**RECORDED DATA**:
-- ==== Sys2Proof/Word.lean ====
section
/-! DEFINITION. The word types of 00_scope.md R13 and their plainest arithmetic. -/

namespace Sys2Proof

/-- Window, filter and input bytes are 8-bit (R13). -/
abbrev Byte := BitVec 8

/-- Distances, repetition registers and the filters' words are 32-bit unsigned (R13). -/
abbrev Word32 := BitVec 32

end Sys2Proof
end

**REQUIREMENT**: Find "abbrev Byte := BitVec 8" in the entries above, then repeat its line and all lines after it exactly, down to the last line.

**COMPLETED EXERCISE**:
abbrev Byte := BitVec 8

/-- Distances, repetition registers and the filters' words are 32-bit unsigned (R13). -/
abbrev Word32 := BitVec 32

end Sys2Proof
end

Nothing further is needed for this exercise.